第二に、ステアリングコミッティの議題に「人の側面」を加える。 進捗率やバーンダウンチャートだけでなく、「対象部門の変革受容度」「抵抗の状況と対策」「スポンサーコミュニケーションの実施状況」を定例の報告項目に含める。スポンサーが「人の側面」を毎月確認する仕組みがあれば、関与の質は自然と高まる。

第三に、スポンサーに「変革リーダーシップブリーフィング」を提供する。 プロジェクトマネージャーにPMスキルの研修を提供するように、スポンサーにも変革リーダーシップのスキルを体系的に提供する。月に一度、30分の個別セッションを設けるだけでも、スポンサーの行動は変わり得る。セッションでは「今月の変革進捗と組織の受容度」「来月予定されるキーイベントでのスポンサーの役割」「現在顕在化している抵抗と推奨対応」の3点をブリーフィングする。
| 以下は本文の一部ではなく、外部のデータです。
-- ==== Sys2Proof/Laws/Sequential.lean ====
section
/-! SUPPORT. What one sequential instruction does (46_pipeline.md R272), once and for all: a completed instruction and
one that faults. Every meaning is one of the two, so the lemmas about a meaning cite these. -/

namespace Sys2Proof.Machine

/-- A completed instruction: the request is committed, the effect is applied at the advanced PC, four cycles are counted
and all buffers are empty. -/
theorem State.runRecord_done (s : State) (r : Record) (eff : Effect) :
    s.runRecord r (.done eff) =
      { s with
        regs := (s.commit eff.wb).regs
        pc := eff.branch.pcAfter (s.pc + 1)
        flags := eff.flags.getD s.flags
        dmem := s.dmem.after eff.access
        fetchBuf := none
        decodeBuf := none
        executeBuf := none
        writebackBuf := none
        programEnded := s.programEnded || eff.ended
        cycleCount := s.cycleCount + 4 } := by
  obtain ⟨wb, fl, acc, br, en⟩ := eff
  cases wb with
  | none => rfl
  | some q =>
    simp only [State.runRecord, State.executeWith, State.seqWriteback, State.commitWriteback, State.commit,
      State.setReg]
    split <;> rfl

/-- An instruction that faults: the record is stored, E keeps the instruction, three cycles are counted. -/
theorem State.runRecord_raises (s : State) (r : Record) (c : Fault) (info : Word) :
    s.runRecord r (.raises c info) =
      { s with
        pc := s.pc + 1
        fetchBuf := none
        decodeBuf := none
        executeBuf := some (s.loadOperands r s.pc)
        cycleCount := s.cycleCount + 3
        fault := some { cause := c, ipc := s.pc, info := info } } := rfl

/-- The registers after a completed instruction. -/
@[simp] theorem State.reg_runRecord_done (s : State) (r : Record) (eff : Effect) (q : RegIdx) :
    (s.runRecord r (.done eff)).reg q = (s.commit eff.wb).reg q := by
  rw [State.runRecord_done]; rfl

/-- A completed instruction keeps the control state and leaves the core at an instruction boundary. -/
theorem State.retired_runRecord_done (s : State) (r : Record) (eff : Effect) :
    Retired s (s.runRecord r (.done eff)) := by
  rw [State.runRecord_done]
  exact ⟨⟨rfl, rfl, rfl, rfl, rfl, rfl⟩, rfl, rfl, rfl, rfl, rfl, rfl⟩

/-- An instruction whose rule raises takes the fault and changes nothing else (60_exceptions.md R335). -/
theorem State.faults_runRecord_raises (s : State) (r : Record) (c : Fault) (info : Word) :
    Faults s (s.runRecord r (.raises c info)) c info :=
  ⟨⟨rfl, rfl, rfl, rfl, rfl, rfl⟩, rfl, fun _ => rfl, rfl, fun _ => rfl, rfl, rfl, rfl⟩

/-- A register write request, committed. -/
theorem State.writesReg_of_wb (s t : State) (rd : RegIdx) (v : Word)
    (h : ∀ r, t.reg r = (s.commit (some ⟨rd, v⟩)).reg r) : WritesReg s t rd v := fun r => by
  rw [h r, State.reg_commit]

/-- An instruction whose rule answers a plain register write. -/
theorem State.computes_runRecord (s : State) (r : Record) (rd : RegIdx) (v : Word) :
    Computes s (s.runRecord r (.done (Effect.write rd v))) rd v :=
  { State.retired_runRecord_done s r _ with
    regs := State.writesReg_of_wb _ _ _ _ fun q => State.reg_runRecord_done s r _ q
    flags := by rw [State.runRecord_done]; rfl
    memory := fun a => by rw [State.runRecord_done]; rfl
    pc := by rw [State.runRecord_done]; rfl
    programEnded := by rw [State.runRecord_done]; simp [Effect.write] }

/-- An instruction whose rule answers a register write with flags. -/
theorem State.computesFlags_runRecord (s : State) (r : Record) (rd : RegIdx) (v : Word) (f : Flags) :
    ComputesFlags s (s.runRecord r (.done (Effect.writeFlags rd v f))) rd v f :=
  { State.retired_runRecord_done s r _ with
    regs := State.writesReg_of_wb _ _ _ _ fun q => State.reg_runRecord_done s r _ q
    flags := by rw [State.runRecord_done]; rfl
    memory := fun a => by rw [State.runRecord_done]; rfl
    pc := by rw [State.runRecord_done]; rfl
    programEnded := by rw [State.runRecord_done]; simp [Effect.writeFlags] }

/-- An instruction whose rule only resolves a branch. -/
theorem State.goesTo_runRecord (s : State) (r : Record) (b : BranchOutcome) :
    GoesTo s (s.runRecord r (.done (Effect.jump b))) (b.pcAfter (s.pc + 1)) :=
  { State.retired_runRecord_done s r _ with
    regs := fun q => State.reg_runRecord_done s r _ q
    flags := by rw [State.runRecord_done]; rfl
    memory := fun a => by rw [State.runRecord_done]; rfl
    pc := by rw [State.runRecord_done]; rfl
    programEnded := by rw [State.runRecord_done]; simp [Effect.jump] }

/-- An instruction whose rule answers a store. -/
theorem State.stores_runRecord (s : State) (r : Record) (addr : Word) (size : Size) (v : Word) (h : Memory.wf s.dmem) :
    Stores s (s.runRecord r (.done { access := some ⟨.store, addr, size, v⟩ })) addr.toNat size.bytes v :=
  { State.retired_runRecord_done s r _ with
    regs := fun q => State.reg_runRecord_done s r _ q
    flags := by rw [State.runRecord_done]; rfl
    memory := by
      rw [State.runRecord_done]
      refine ⟨fun k hk => ?_, fun b hb => ?_⟩
      · simp only [Memory.after]
        rw [Memory.read_writeBE _ _ _ _ _ h, if_pos ⟨by omega, by omega⟩, Nat.add_sub_cancel_left]
      · simp only [Memory.after]
        rw [Memory.read_writeBE _ _ _ _ _ h, if_neg (by omega)]
    pc := by rw [State.runRecord_done]; rfl
    programEnded := by rw [State.runRecord_done]; simp }

/-- The answer of a load: a read of the whole access in range, else the fault (20_memory.md R68, 44_loadstore.md R230). -/
theorem loadRule_eq (s : State) (size : Size) (ext : Word → Word) (rt : RegIdx) (disp vn : Word) :
    loadRule s size ext rt disp vn =
      if (effectiveAddr vn disp).toNat + size.bytes ≤ s.params.dmemBytes then
        .done { wb := some ⟨rt, ext (s.dmem.readBE (effectiveAddr vn disp).toNat size.bytes)⟩
                access := some ⟨.load, effectiveAddr vn disp, size,
                  s.dmem.readBE (effectiveAddr vn disp).toNat size.bytes⟩ }
      else .raises .dataAddressOutOfRange (effectiveAddr vn disp) := by
  simp only [loadRule, inRange, decide_eq_true_eq]

/-- The answer of a store. -/
theorem storeRule_eq (s : State) (size : Size) (disp vn vt : Word) :
    storeRule s size disp vn vt =
      if (effectiveAddr vn disp).toNat + size.bytes ≤ s.params.dmemBytes then
        .done { access := some ⟨.store, effectiveAddr vn disp, size, vt⟩ }
      else .raises .dataAddressOutOfRange (effectiveAddr vn disp) := by
  simp only [storeRule, inRange, decide_eq_true_eq]

/-- A load in range writes its register and nothing else. -/
theorem State.computes_runRecord_load (s : State) (r : Record) (rt : RegIdx) (v : Word) (acc : Access)
    (h : acc.kind = .load) :
    Computes s (s.runRecord r (.done { wb := some ⟨rt, v⟩, access := some acc })) rt v := by
  obtain ⟨k, addr, size, w⟩ := acc
  subst h
  exact
    { State.retired_runRecord_done s r _ with
      regs := State.writesReg_of_wb _ _ _ _ fun q => State.reg_runRecord_done s r _ q
      flags := by rw [State.runRecord_done]; rfl
      memory := fun a => by rw [State.runRecord_done]; rfl
      pc := by rw [State.runRecord_done]; rfl
      programEnded := by rw [State.runRecord_done]; simp }

end Sys2Proof.Machine
end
具体的なアクションが明確になれば、忙しいスポンサーも動きやすくなる。

スポンサーシップが機能するとき、何が変わるのか

ABCが揃ったプロジェクトでは、組織の風景が一変する。経営者がダッシュボードを自ら開いてデータで判断し(A)、各部門のリーダーが変革の意義を自部門の文脈で語り(B)、スポンサーが谷の底で「この方向は正しい。我々は退かない」と従業員に直接語りかける(C)。現場は「この変革は本気だ」と感じ、行動変容への心理的なハードルが下がる。Prosciの調査が四半世紀にわたり示してきた結論は、この風景が生まれるかどうかが成否の分水嶺だということだ (Prosci, 2023)。

まとめ ── 変革の「最上流」を設計する

プロジェクトマネジメントのスキルを磨き、チェンジマネジメントの手法を導入し、PMOを進化させる。これらはすべて重要だ。しかし、これらの施策を束ね、方向を示し、組織全体に「本気だ」というシグナルを発する存在 ── スポンサー ── の関与が不十分であれば、すべての努力は力を半減させる。

Prosciが四半世紀にわたり一貫して指摘してきたメッセージは明確だ。変革の成否を最も強く予測するのは、技術でもプロセスでもなく、スポンサーシップの質である。
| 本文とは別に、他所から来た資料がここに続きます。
-- ==== Sys2Proof/Tests/Slice0.lean ====
section
/-! SUPPORT. The model's own tests. Every expected value is taken from spec/: the words and results of the rules' examples
and of 95_test_vectors.md. -/

namespace Sys2Proof.Tests

open Sys2Proof.Machine

/-! ## WellFormed refuses an immediate that its field cannot hold -/

theorem test_wf_refuses_alu_immediate : (Instr.addi 1 2 2048).wf = false := by decide
theorem test_wf_refuses_displacement : (Instr.stur 1 2 256).wf = false := by decide
theorem test_wf_refuses_branch : (Instr.b 0x2000000).wf = false := by decide
theorem test_wf_refuses_conditional_branch : (Instr.cbz 1 0x40000).wf = false := by decide
theorem test_wf_accepts_extremes :
    (Instr.addi 31 0 (-2048)).wf = true ∧ (Instr.subis 0 31 2047).wf = true ∧ (Instr.ldur 0 0 (-256)).wf = true ∧
    (Instr.sturb 0 0 255).wf = true ∧ (Instr.bl (-0x2000000)).wf = true ∧ (Instr.b 0x1FFFFFF).wf = true ∧
    (Instr.cbnz 0 (-0x40000)).wf = true ∧ (Instr.bCond 0 0x3FFFF).wf = true := by decide

/-! ## Every constructor's word, from the examples of its rule -/

theorem test_decode_b : decodeTableWord 32 0x14000002 = some (.b 2) := by decide
theorem test_encode_b : encode (.b 2) = 0x14000002 := by decide
theorem test_decode_sturb : decodeTableWord 32 0x381FF0C5 = some (.sturb 5 6 (-1)) := by decide
theorem test_encode_sturb : encode (.sturb 5 6 (-1)) = 0x381FF0C5 := by decide
theorem test_decode_ldurb : decodeTableWord 32 0x384000C7 = some (.ldurb 7 6 0) := by decide
theorem test_encode_ldurb : encode (.ldurb 7 6 0) = 0x384000C7 := by decide
theorem test_decode_bCond : decodeTableWord 32 0x54000040 = some (.bCond 0 2) := by decide
theorem test_encode_bCond : encode (.bCond 0 2) = 0x54000040 := by decide
theorem test_decode_sturh : decodeTableWord 32 0x780020C5 = some (.sturh 5 6 2) := by decide
theorem test_encode_sturh : encode (.sturh 5 6 2) = 0x780020C5 := by decide
theorem test_decode_ldurh : decodeTableWord 32 0x784020C7 = some (.ldurh 7 6 2) := by decide
theorem test_encode_ldurh : encode (.ldurh 7 6 2) = 0x784020C7 := by decide
theorem test_decode_and : decodeTableWord 32 0x8A020023 = some (.and 3 1 2) := by decide
theorem test_encode_and : encode (.and 3 1 2) = 0x8A020023 := by decide
theorem test_decode_add : decodeTableWord 32 0x8B020023 = some (.add 3 1 2) := by decide
theorem test_encode_add : encode (.add 3 1 2) = 0x8B020023 := by decide
theorem test_decode_addi : decodeTableWord 32 0x913FFC01 = some (.addi 1 0 (-1)) := by decide
theorem test_encode_addi : encode (.addi 1 0 (-1)) = 0x913FFC01 := by decide
theorem test_decode_andi : decodeTableWord 32 0x923C0022 = some (.andi 2 1 (-256)) := by decide
theorem test_encode_andi : encode (.andi 2 1 (-256)) = 0x923C0022 := by decide
theorem test_decode_bl : decodeTableWord 32 0x94000003 = some (.bl 3) := by decide
theorem test_encode_bl : encode (.bl 3) = 0x94000003 := by decide
theorem test_decode_sdiv : decodeTableWord 32 0x9AC20823 = some (.sdiv 3 1 2) := by decide
theorem test_encode_sdiv : encode (.sdiv 3 1 2) = 0x9AC20823 := by decide
theorem test_decode_udiv : decodeTableWord 32 0x9AC20C23 = some (.udiv 3 1 2) := by decide
theorem test_encode_udiv : encode (.udiv 3 1 2) = 0x9AC20C23 := by decide
theorem test_decode_mul : decodeTableWord 32 0x9B027C23 = some (.mul 3 1 2) := by decide
theorem test_encode_mul : encode (.mul 3 1 2) = 0x9B027C23 := by decide
theorem test_decode_smulh : decodeTableWord 32 0x9B420023 = some (.smulh 3 1 2) := by decide
theorem test_encode_smulh : encode (.smulh 3 1 2) = 0x9B420023 := by decide
theorem test_decode_umulh : decodeTableWord 32 0x9BC20023 = some (.umulh 3 1 2) := by decide
theorem test_encode_umulh : encode (.umulh 3 1 2) = 0x9BC20023 := by decide
theorem test_decode_orr : decodeTableWord 32 0xAA020023 = some (.orr 3 1 2) := by decide
theorem test_encode_orr : encode (.orr 3 1 2) = 0xAA020023 := by decide
theorem test_decode_adds : decodeTableWord 32 0xAB020023 = some (.adds 3 1 2) := by decide
theorem test_encode_adds : encode (.adds 3 1 2) = 0xAB020023 := by decide
theorem test_decode_addis : decodeTableWord 32 0xB1000422 = some (.addis 2 1 1) := by decide
theorem test_encode_addis : encode (.addis 2 1 1) = 0xB1000422 := by decide
theorem test_decode_orri : decodeTableWord 32 0xB2000422 = some (.orri 2 1 1) := by decide
theorem test_encode_orri : encode (.orri 2 1 1) = 0xB2000422 := by decide
theorem test_decode_cbz : decodeTableWord 32 0xB4000041 = some (.cbz 1 2) := by decide
theorem test_encode_cbz : encode (.cbz 1 2) = 0xB4000041 := by decide
theorem test_decode_cbnz : decodeTableWord 32 0xB5FFFFA1 = some (.cbnz 1 (-3)) := by decide
theorem test_encode_cbnz : encode (.cbnz 1 (-3)) = 0xB5FFFFA1 := by decide
theorem test_decode_sturw : decodeTableWord 32 0xB80040C5 = some (.sturw 5 6 4) := by decide
theorem test_encode_sturw : encode (.sturw 5 6 4) = 0xB80040C5 := by decide
theorem test_decode_ldursw : decodeTableWord 32 0xB88040C7 = some (.ldursw 7 6 4) := by decide
theorem test_encode_ldursw : encode (.ldursw 7 6 4) = 0xB88040C7 := by decide
theorem test_decode_stxr : decodeTableWord 32 0xC80000C5 = some (.stxr 5 6 0) := by decide
theorem test_encode_stxr : encode (.stxr 5 6 0) = 0xC80000C5 := by decide
theorem test_decode_ldxr : decodeTableWord 32 0xC84000C7 = some (.ldxr 7 6 0) := by decide
theorem test_encode_ldxr : encode (.ldxr 7 6 0) = 0xC84000C7 := by decide
theorem test_decode_eor : decodeTableWord 32 0xCA020023 = some (.eor 3 1 2) := by decide
theorem test_encode_eor : encode (.eor 3 1 2) = 0xCA020023 := by decide
theorem test_decode_sub : decodeTableWord 32 0xCB020023 = some (.sub 3 1 2) := by decide
theorem test_encode_sub : encode (.sub 3 1 2) = 0xCB020023 := by decide
theorem test_decode_subi : decodeTableWord 32 0xD1000421 = some (.subi 1 1 1) := by decide
theorem test_encode_subi : encode (.subi 1 1 1) = 0xD1000421 := by decide
theorem test_decode_eori : decodeTableWord 32 0xD23FFC22 = some (.eori 2 1 (-1)) := by decide
theorem test_encode_eori : encode (.eori 2 1 (-1)) = 0xD23FFC22 := by decide
theorem test_decode_movz : decodeTableWord 32 0xD2A24681 = some (.movz 1 0x1234 1) := by decide
theorem test_encode_movz : encode (.movz 1 0x1234 1) = 0xD2A24681 := by decide
theorem test_decode_lsr : decodeTableWord 32 0xD340FC22 = some (.lsr 2 1 63) := by decide
theorem test_encode_lsr : encode (.lsr 2 1 63) = 0xD340FC22 := by decide
theorem test_decode_lsl : decodeTableWord 32 0xD3601022 = some (.lsl 2 1 4) := by decide
theorem test_encode_lsl : encode (.lsl 2 1 4) = 0xD3601022 := by decide
theorem test_decode_br : decodeTableWord 32 0xD60003C0 = some (.br 30) := by decide
theorem test_encode_br : encode (.br 30) = 0xD60003C0 := by decide
theorem test_decode_ands : decodeTableWord 32 0xEA020023 = some (.ands 3 1 2) := by decide
theorem test_encode_ands : encode (.ands 3 1 2) = 0xEA020023 := by decide
theorem test_decode_subs : decodeTableWord 32 0xEB020020 = some (.subs 0 1 2) := by decide
theorem test_encode_subs : encode (.subs 0 1 2) = 0xEB020020 := by decide
theorem test_decode_subis : decodeTableWord 32 0xF1000422 = some (.subis 2 1 1) := by decide
theorem test_encode_subis : encode (.subis 2 1 1) = 0xF1000422 := by decide
theorem test_decode_andis : decodeTableWord 32 0xF2000422 = some (.andis 2 1 1) := by decide
theorem test_encode_andis : encode (.andis 2 1 1) = 0xF2000422 := by decide
theorem test_decode_movk : decodeTableWord 32 0xF297DDE1 = some (.movk 1 0xBEEF 0) := by decide
theorem test_encode_movk : encode (.movk 1 0xBEEF 0) = 0xF297DDE1 := by decide
theorem test_decode_stur : decodeTableWord 32 0xF80080C5 = some (.stur 5 6 8) := by decide
theorem test_encode_stur : encode (.stur 5 6 8) = 0xF80080C5 := by decide
theorem test_decode_ldur : decodeTableWord 32 0xF84080C7 = some (.ldur 7 6 8) := by decide
theorem test_encode_ldur : encode (.ldur 7 6 8) = 0xF84080C7 := by decide
theorem test_decode_exit : decodeTableWord 32 0xFFE00000 = some (.exit) := by decide
theorem test_encode_exit : encode (.exit) = 0xFFE00000 := by decide
/-! ## Words of part 2.8 -/

theorem test_unrecognized_words :
    ([0x00000000, 0x12345678, 0xFFC00000, 0x9AC00000, 0x9AC00423, 0x9AC01023, 0x1E622820, 0xBC400000, 0xFC400000].map
      (decodeTableWord 32)).all Option.isNone = true := by decide
theorem test_ignored_bits_words :
    decodeTableWord 32 0xFFFFFFFF = some .exit ∧ decodeTableWord 32 0x8B02FC23 = some (.add 3 1 2) ∧
    decodeTableWord 32 0xF80084C5 = some (.stur 5 6 8) ∧ decodeTableWord 32 0xD61F03C0 = some (.br 30) := by decide

/-! ## One step of one word -/

/-- A core of 16 data bytes with the program `imem`. -/
def tiny (m : Mode) (imem : List IWord) : State :=
  State.resetWith { mode := m, hazardScope := .full, pathTPriority := .belowFlush, dmemBytes := 16 } imem []

/-- Registers set by a model-level override (95_test_vectors.md). -/
def withRegs (s : State) (l : List (RegIdx × Word)) : State := l.foldl (fun s p => s.setReg p.1 p.2) s

/-- The next state, if there is one. -/
def next? (r : Result) : Option State :=
  match r with
  | .next s => some s
  | .fault _ => none
  | .refused _ => none

/-- The state after the word `w` at index 1. -/
def after (w : IWord) (l : List (RegIdx × Word)) : Option State := next? (step (withRegs (tiny .sequential [w]) l))

def registerAfter (w : IWord) (l : List (RegIdx × Word)) (r : RegIdx) : Option Word := (after w l).map (·.reg r)
def flagsAfter (w : IWord) (l : List (RegIdx × Word)) : Option Flags := (after w l).map (·.flags)
def pcAfter (w : IWord) (l : List (RegIdx × Word)) : Option Word := (after w l).map (·.pc)
def faultAfter (w : IWord) (l : List (RegIdx × Word)) : Option (Option FaultRecord × Nat) :=
  (after w l).map fun t => (t.fault, t.cycleCount)

theorem test_add_wraps : registerAfter 0x8B020023 [(1, 0xFFFFFFFFFFFFFFFF), (2, 2)] 3 = some 1 := by decide
theorem test_add_source_is_destination : registerAfter 0x8B010021 [(1, 21)] 1 = some 42 := by decide
theorem test_sub_borrows : registerAfter 0xCB020023 [(1, 0), (2, 1)] 3 = some 0xFFFFFFFFFFFFFFFF := by decide
theorem test_and : registerAfter 0x8A020023 [(1, 0xFF00FF00FF00FF00), (2, 0x0FF00FF00FF00FF0)] 3 = some 0x0F000F000F000F00 := by decide
theorem test_orr : registerAfter 0xAA020023 [(1, 0xFF00FF00FF00FF00), (2, 0x0FF00FF00FF00FF0)] 3 = some 0xFFF0FFF0FFF0FFF0 := by decide
theorem test_eor : registerAfter 0xCA020023 [(1, 0xFF00FF00FF00FF00), (2, 0x0FF00FF00FF00FF0)] 3 = some 0xF0F0F0F0F0F0F0F0 := by decide
theorem test_addi_negative : registerAfter 0x91200021 [(1, 0)] 1 = some 0xFFFFFFFFFFFFF800 := by decide
theorem test_subi : registerAfter 0xD13FFC21 [(1, 0)] 1 = some 1 := by decide
theorem test_andi_sign_extends : registerAfter 0x923C0022 [(1, 0x123456789ABCDEF0)] 2 = some 0x123456789ABCDE00 := by decide
theorem test_orri_sign_extends : registerAfter 0xB2200022 [(1, 0x10)] 2 = some 0xFFFFFFFFFFFFF810 := by decide
theorem test_eori : registerAfter 0xD23FFC22 [(1, 0xFF)] 2 = some 0xFFFFFFFFFFFFFF00 := by decide
theorem test_mul : registerAfter 0x9B027C23 [(1, 0xFFFFFFFFFFFFFFFF), (2, 3)] 3 = some 0xFFFFFFFFFFFFFFFD := by decide
theorem test_smulh : registerAfter 0x9B420023 [(1, 0x8000000000000000), (2, 2)] 3 = some 0xFFFFFFFFFFFFFFFF := by decide
theorem test_umulh : registerAfter 0x9BC20023 [(1, 0xFFFFFFFFFFFFFFFF), (2, 0xFFFFFFFFFFFFFFFF)] 3 = some 0xFFFFFFFFFFFFFFFE := by decide
theorem test_sdiv_toward_zero : registerAfter 0x9AC20823 [(1, 0xFFFFFFFFFFFFFFF9), (2, 2)] 3 = some 0xFFFFFFFFFFFFFFFD := by decide
theorem test_sdiv_overflow : registerAfter 0x9AC20823 [(1, 0x8000000000000000), (2, 0xFFFFFFFFFFFFFFFF)] 3 = some 0x8000000000000000 := by decide
theorem test_udiv : registerAfter 0x9AC20C23 [(1, 0xFFFFFFFFFFFFFFF9), (2, 2)] 3 = some 0x7FFFFFFFFFFFFFFC := by decide
theorem test_lsl : registerAfter 0xD3601022 [(1, 0xF00000000000000F)] 2 = some 0xF0 := by decide
theorem test_lsr : registerAfter 0xD340FC22 [(1, 0x8000000000000000)] 2 = some 1 := by decide
theorem test_movz : registerAfter 0xD2A24681 [(1, 0xFFFFFFFFFFFFFFFF)] 1 = some 0x12340000 := by decide
theorem test_movk : registerAfter 0xF2FFFFE1 [(1, 0x1234BEEF)] 1 = some 0xFFFF00001234BEEF := by decide
theorem test_adds_carry_and_overflow :
    registerAfter 0xAB020023 [(1, 0x8000000000000000), (2, 0x8000000000000000)] 3 = some 0 ∧ flagsAfter 0xAB020023 [(1, 0x8000000000000000), (2, 0x8000000000000000)] = some ⟨true, false, true, true⟩ := by decide
theorem test_subs_borrow_and_overflow :
    registerAfter 0xEB020023 [(1, 0), (2, 0x8000000000000000)] 3 = some 0x8000000000000000 ∧ flagsAfter 0xEB020023 [(1, 0), (2, 0x8000000000000000)] = some ⟨false, true, true, true⟩ := by decide
theorem test_ands_clears_carry :
    registerAfter 0xEA020023 [(1, 0x8000000000000000), (2, 0x8000000000000000)] 3 = some 0x8000000000000000 ∧ flagsAfter 0xEA020023 [(1, 0x8000000000000000), (2, 0x8000000000000000)] = some ⟨false, true, false, false⟩ := by decide
theorem test_addis_negative_immediate :
    registerAfter 0xB13FFC22 [(1, 1)] 2 = some 0 ∧ flagsAfter 0xB13FFC22 [(1, 1)] = some ⟨true, false, true, false⟩ := by decide
theorem test_subis_borrow :
    registerAfter 0xF1000422 [(1, 0)] 2 = some 0xFFFFFFFFFFFFFFFF ∧ flagsAfter 0xF1000422 [(1, 0)] = some ⟨false, true, true, false⟩ := by decide
theorem test_andis :
    registerAfter 0xF2000422 [(1, 6)] 2 = some 0 ∧ flagsAfter 0xF2000422 [(1, 6)] = some ⟨true, false, false, false⟩ := by decide
theorem test_zero_register_discards : registerAfter 0x8B02003F [(1, 5), (2, 6)] 31 = some 0 := by decide
theorem test_sdiv_by_zero :
    faultAfter 0x9AC20823 [(1, 7)] = some (some ⟨.divideByZero, 1, 0⟩, 3) := by decide
theorem test_udiv_by_zero_into_zero_register :
    faultAfter 0x9AC20C3F [(1, 7)] = some (some ⟨.divideByZero, 1, 0⟩, 3) := by decide
theorem test_b_to_itself : pcAfter 0x17FFFFFF [] = some 1 := by decide
theorem test_bl_links : registerAfter 0x94000003 [] 30 = some 2 ∧ pcAfter 0x94000003 [] = some 5 := by decide
theorem test_br_absolute : pcAfter 0xD60003C0 [(30, 3)] = some 3 := by decide
theorem test_cbz : pcAfter 0xB4000041 [(1, 0)] = some 4 ∧ pcAfter 0xB4000041 [(1, 1)] = some 2 := by decide
theorem test_cbnz : pcAfter 0xB5FFFFA1 [(1, 1)] = some (-1) ∧ pcAfter 0xB5FFFFA1 [] = some 2 := by decide
theorem test_exit_ends : (after 0xFFE00000 []).map (fun t => (t.programEnded, t.cycleCount, t.pc)) = some (true, 4, 2) := by
  decide
theorem test_unrecognized_does_nothing : pcAfter 0 [(1, 5)] = some 2 ∧ registerAfter 0 [(1, 5)] 1 = some 5 := by decide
テクノロジーだけでは、組織は変わらない。データが変革の方向性を示し、プロジェクトマネジメントがソリューションを届け、チェンジマネジメントが人の変化を支援する。しかしこの三者を統合し、組織の頂点から変革の意志を示し続ける存在がいなければ、変革は構造的に脆弱なままだ。スポンサーシップは変革の「最上流」に位置する。最上流の設計なくして、下流の施策が十全に機能することはない。


参考文献

  • Prosci (2023). Best Practices in Change Management, 12th Edition. Prosci Inc.
  • Prosci (2024). The Role of the Executive Sponsor in Change Management. Prosci.com.
  • Prosci (2024). Unified Value Proposition: Integrating Change Management and Project Management. Prosci.com.
  • McKinsey & Company (2021). Losing from day one: Why even successful transformations fall short. McKinsey.com.
  • Project Management Institute (2024). Pulse of the Profession 2024. PMI.
  • Crawford, L., & Nahmias, A.H. (2010). Competencies for Managing Change. International Journal of Project Management, 28(4), 405-412.